## Dataset entries
────
-- ==== Sys2Proof/Machine/Remote.lean ====
section
/-!
DEFINITION. Remote requests at the core: RLD, RST, RAMO and PINDROP (R121, R122, R131), the stream of `fo` (R123, R124),
delivery to `fi` (R125), and the single-request messages of the fabric (R313 to R315, R320, R326, R330).
-/
namespace Sys2Proof.Machine

open Sys2Proof

/-! ### The instructions -/

/-- A request header (Table 5-4). -/
def reqHeader (kind ext sz : Nat) (pq : Bool) (cp : Nat) (rh : Bool) (op off : Nat) : Word :=
  pack [(kind, 60), (ext, 56), (sz, 54), (if pq then 1 else 0, 53), (cp, 51), (if rh then 1 else 0, 50), (op, 46),
        (off % 2 ^ 40, 0)]

/-- The pin word of a request: the halves that CP names, from the carry slots as they stand at issue (R122). -/
def carryWord (t : Seat) (cp : Nat) : Word :=
  pack [(if cp.testBit 0 then t.carry0.toNat else 0, 0), (if cp.testBit 1 then t.carry1.toNat else 0, 32)]

/-- Check a request's extent, reserve its entry of `fi` and push its words (R122). -/
def pushRequest (s : State) (slot kind e sz : Nat) (pq : Bool) (cp : Nat) (rh : Bool) (op off : Nat) (data : List Word) :
    State :=
  let n := 2 ^ sz
  let x := extOf (cs s) e
  match extCheck x (if kind = 2 then [1, 2, 3] else [1, 2, 3, 4, 5]) (kind ≠ 1) (kind ≠ 0) n off n with
  | some cause => addCause s 2 cause slot (wordOf off) (wordOf e)
  | none =>
    let id := (cs s).resvNext
    let ws := reqHeader kind e sz pq cp rh op off :: ((if cp = 0 then [] else [carryWord (cs s) cp]) ++ data)
    let s := onSeat s fun t =>
      { t with resvNext := id + 1, fiRes := t.fiRes ++ [⟨id, kind = 1 && !pq, none⟩], foRes := t.foRes + ws.length }
    emit s slot 1 (.fo (match ws with
      | h :: r => ⟨id, true, h, 0⟩ :: r.map fun w => ⟨0, false, w, 0⟩
      | [] => []))

/-- RLD (R121). -/
def execRld (u : MSlot) (e : BitVec 4) (sz : BitVec 2) (a : SSrc) (h : Bool) (s : State) : Out :=
  .next (withSrcs s (mSlot u) [a] fun v s =>
    pushRequest s (mSlot u) 0 e.toNat sz.toNat false 0 h 0 (v a).toNat [])

/-- RST (R121). -/
def execRst (u : MSlot) (e : BitVec 4) (sz : BitVec 2) (q : Bool) (a b : SSrc) (c : BitVec 2) (h : Bool) (s : State) : Out :=
  .next (withSrcs s (mSlot u) [a, b] fun v s =>
    pushRequest s (mSlot u) 1 e.toNat sz.toNat q c.toNat h 0 (v a).toNat [v b])

/-- RAMO (R121): the size is 4 or 8 bytes. -/
def execRamo (u : MSlot) (e : BitVec 4) (d : Bool) (a b : SSrc) (c : BitVec 2) (h : Bool) (o : AOp) (s : State) : Out :=
  .next (withSrcs s (mSlot u) [a, b] fun v s =>
    pushRequest s (mSlot u) 2 e.toNat (if d then 3 else 2) false c.toNat h (aopNum o) (v a).toNat [v b])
────
## Activity
From the records above, pull every line that has the string "none" and copy it.

## Solution for this task
  | none =>
      { t with resvNext := id + 1, fiRes := t.fiRes ++ [⟨id, kind = 1 && !pq, none⟩], foRes := t.foRes + ws.length }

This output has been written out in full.